In those early years in the Dublin team, Fitzsimons’ journey to training was a bit quieter. He was the only Cuala man on the panel and had to arrange a lift with Eoghan O’Gara and Rory O’Carroll, who were on the same side of the city.

‘There was a bit of a buzz, driving to training, because we would get a few debates going. Rory was a great man to start a debate, not about football, but about politics or anything else, referendum­s and stuff like that. There used to be good craic in the car.’

It’s a sign of how things have changed in the panel that the contingent from Dalkey has grown in the past few years. Con O’Callaghan and Mark Schutte now travel with Fitzsimons across the city, discussing the topics of the day

Although a southsider, Fitzsimons will have to get used to life on the northside of the city as the student doctor will soon begin a clinic placement in the Mater Hospital and will be joined by Roscommon footballer Niall McInerney and former Dublin hurler Colm Cronin. ‘I am still a student, I have two more years to do, of clinic placements – and I will probably spend most of it in the Mater.’
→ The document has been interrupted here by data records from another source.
-- ==== Sys2Proof/Laws/Memory.lean ====
section
/-! SUPPORT. Memory: a read after a write, and that every memory operation keeps the canonical form. -/

namespace Sys2Proof.Machine

/-! ### Reads -/

theorem Memory.read_erase_same (m : Memory) (a : Nat) : (m.erase a).read a = Memory.unlisted a := by
  induction m with
  | nil => rfl
  | cons c rest ih =>
    by_cases h : c.1 = a
    · simpa [Memory.erase, h] using ih
    · simpa [Memory.erase, h, Memory.read, Ne.symm h] using ih

theorem Memory.read_erase_ne (m : Memory) {a b : Nat} (hb : b ≠ a) : (m.erase a).read b = m.read b := by
  induction m with
  | nil => rfl
  | cons c rest ih =>
    by_cases h : c.1 = a
    · simpa [Memory.erase, h, Memory.read, hb] using ih
    · by_cases hc : b = c.1
      · simp [Memory.erase, h, Memory.read, hc]
      · simpa [Memory.erase, h, Memory.read, hc] using ih

theorem Memory.read_insertCell (m : Memory) (a b : Nat) (v : Byte) (h : ∀ c ∈ m, c.1 ≠ a) :
    (m.insertCell (a, v)).read b = if b = a then v else m.read b := by
  induction m with
  | nil => simp [Memory.insertCell, Memory.read]
  | cons c rest ih =>
    have hc : c.1 ≠ a := h c (by simp)
    have hrest := ih fun d hd => h d (by simp [hd])
    by_cases hlt : a < c.1
    · simp [Memory.insertCell, hlt, Memory.read]
    · by_cases hb : b = c.1
      · simp [Memory.insertCell, hlt, Memory.read, hb, hc]
      · simp [Memory.insertCell, hlt, Memory.read, hb, hrest]

theorem Memory.erase_ne (m : Memory) (a : Nat) : ∀ c ∈ m.erase a, c.1 ≠ a := by
  intro c hc
  simpa using (List.mem_filter.mp hc).2

/-- A read after a write, at any address and in any memory (R50, R51). -/
theorem Memory.read_write (m : Memory) (a b : Nat) (v : Byte) :
    (m.write a v).read b = if b = a then v else m.read b := by
  unfold Memory.write
  split
  · rename_i h
    by_cases hb : b = a
    · subst hb; simp [Memory.read_erase_same, h]
    · simp [hb, Memory.read_erase_ne m hb]
  · rw [Memory.read_insertCell _ _ _ _ (Memory.erase_ne m a)]
    by_cases hb : b = a
    · simp [hb]
    · simp [hb, Memory.read_erase_ne m hb]

/-- A read after a run of bytes is written: the byte of the run, or what was there. -/
theorem Memory.read_writeBytes (bs : List Byte) : ∀ (m : Memory) (base b : Nat),
    (m.writeBytes base bs).read b =
      if base ≤ b ∧ b < base + bs.length then bs.getD (b - base) 0#8 else m.read b := by
  induction bs with
  | nil =>
    intro m base b
    have h : ¬ (base ≤ b ∧ b < base + ([] : List Byte).length) := by simp
    rw [if_neg h]; rfl
  | cons v rest ih =>
    intro m base b
    rw [Memory.writeBytes, ih, Memory.read_write]
    simp only [List.length_cons]
    by_cases h1 : b = base
    · subst h1; simp
    · by_cases h2 : base + 1 ≤ b ∧ b < base + 1 + rest.length
      · have h3 : base ≤ b ∧ b < base + (rest.length + 1) := by omega
        obtain ⟨k, rfl⟩ : ∃ k, b = base + 1 + k := ⟨b - (base + 1), by omega⟩
        have e1 : base + 1 + k - (base + 1) = k := by omega
        have e2 : base + 1 + k - base = k + 1 := by omega
        simp [h2, h3, e1, e2]
      · have h3 : ¬ (base ≤ b ∧ b < base + (rest.length + 1)) := by omega
        rw [if_neg h2, if_neg h1, if_neg h3]

/-! ### The canonical form -/

theorem Memory.wfFrom_mono {m : Memory} {l l' : Nat} (h : m.wfFrom l' = true) (hl : l ≤ l') : m.wfFrom l = true := by
  cases m with
  | nil => rfl
  | cons c rest =>
    simp only [Memory.wfFrom, Bool.and_eq_true, decide_eq_true_eq] at h ⊢
    exact ⟨⟨⟨hl.trans h.1.1.1, h.1.1.2⟩, h.1.2⟩, h.2⟩

theorem Memory.wfFrom_erase (m : Memory) (a l : Nat) (h : m.wfFrom l = true) : (m.erase a).wfFrom l = true := by
  induction m generalizing l with
  | nil => rfl
  | cons c rest ih =>
    simp only [Memory.wfFrom, Bool.and_eq_true, decide_eq_true_eq] at h
    obtain ⟨⟨⟨h1, h2⟩, h3⟩, h4⟩ := h
    have hr := ih _ h4
    by_cases hc : c.1 = a
    · have : Memory.erase (c :: rest) a = Memory.erase rest a := by simp [Memory.erase, hc]
      rw [this]; exact Memory.wfFrom_mono hr (by omega)
    · have : Memory.erase (c :: rest) a = c :: Memory.erase rest a := by simp [Memory.erase, hc]
      rw [this]
      simp only [Memory.wfFrom, Bool.and_eq_true, decide_eq_true_eq]
      exact ⟨⟨⟨h1, h2⟩, h3⟩, hr⟩

theorem Memory.wfFrom_insertCell (m : Memory) (a l : Nat) (v : Byte) (h : m.wfFrom l = true) (hl : l ≤ a)
    (ha : a < Config.memSize) (hv : v ≠ Memory.unlisted a) (hm : ∀ c ∈ m, c.1 ≠ a) :
    (m.insertCell (a, v)).wfFrom l = true := by
  induction m generalizing l with
  | nil => simp [Memory.insertCell, Memory.wfFrom, hl, ha, hv]
  | cons c rest ih =>
    have hc : c.1 ≠ a := hm c (by simp)
    simp only [Memory.wfFrom, Bool.and_eq_true, decide_eq_true_eq] at h
    obtain ⟨⟨⟨h1, h2⟩, h3⟩, h4⟩ := h
    by_cases hlt : a < c.1
    · simp only [Memory.insertCell, hlt, if_true, Memory.wfFrom, Bool.and_eq_true, decide_eq_true_eq]
      exact ⟨⟨⟨hl, ha⟩, hv⟩, ⟨⟨by omega, h2⟩, h3⟩, h4⟩
    · simp only [Memory.insertCell, hlt, if_false, Memory.wfFrom, Bool.and_eq_true, decide_eq_true_eq]
      exact ⟨⟨⟨h1, h2⟩, h3⟩, ih _ h4 (by omega) fun d hd => hm d (by simp [hd])⟩

/-- A write inside RAM keeps the canonical form. -/
theorem Memory.wf_write (m : Memory) (a : Nat) (v : Byte) (h : m.wf = true) (ha : a < Config.memSize) :
    (m.write a v).wf = true := by
  have he : (m.erase a).wfFrom 0 = true := Memory.wfFrom_erase m a 0 h
  unfold Memory.write Memory.wf
  split
  · exact he
  · rename_i hv
    exact Memory.wfFrom_insertCell _ _ _ _ he (by omega) ha hv (Memory.erase_ne m a)

/-- A run of bytes written inside RAM keeps the canonical form. -/
theorem Memory.wf_writeBytes (bs : List Byte) : ∀ (m : Memory) (base : Nat), m.wf = true →
    base + bs.length ≤ Config.memSize → (m.writeBytes base bs).wf = true := by
  induction bs with
  | nil => intro m base h _; exact h
  | cons v rest ih =>
    intro m base h hb
    simp only [List.length_cons] at hb
    exact ih _ _ (Memory.wf_write m base v h (by omega)) (by omega)

/-- The default FONT written at its place lists nothing: it is what unlisted addresses read as. -/
theorem Memory.writeBytes_defaultFont : Memory.writeBytes [] 0 defaultFont = [] := by decide +kernel

theorem State.reset_mem_wf : State.reset.mem.wf = true := rfl

end Sys2Proof.Machine
end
Being based in that hospital will be handy for Dublin training, and also Croke Park, if they do manage to get past Tyrone this afternoon.

A lot will depend on Fitzsimons, who is likely to mark out-and-out forward, Mark Bradley. However, since being parachuted into the team for the All-Ireland final replay last October and leaving the stadium with the man-of-thematch gong, Fitzsimons has developed into Dublin’s most reliable defender. That isn’t a surprise to those who watch club football in the capital as he has been recognised as the best man-marker in the city for years.

‘I wouldn’t be too worried about a team getting a run on us. You would be more worried about your own game. You trust the team to do their job and you just worry about who you are marking,’ he said.

‘But I have had a good run of games and when you get that, it is good, you can adapt to one or two things in your game and work on a few things.’

Despite being the best player on the pitch for the final replay against Mayo, Fitzsimons carefully deflects any praise. ‘As a corner-back, you are a product of whatever pressure is out the field. And if a corner-back gets man of the match, it usually means there is good pressure on all of their players and there is good support. It is reflective of a good team performanc­e.’

Mick Fitzsimons may have taken a road less travelled to this point, via the Dublin junior side, a summer in Austin and taken time to earn Jim Gavin’s trust, but he is following the same script as each of his team-mates.

It is all about the team. It is what has brought them this far – and may yet propel them towards greatness.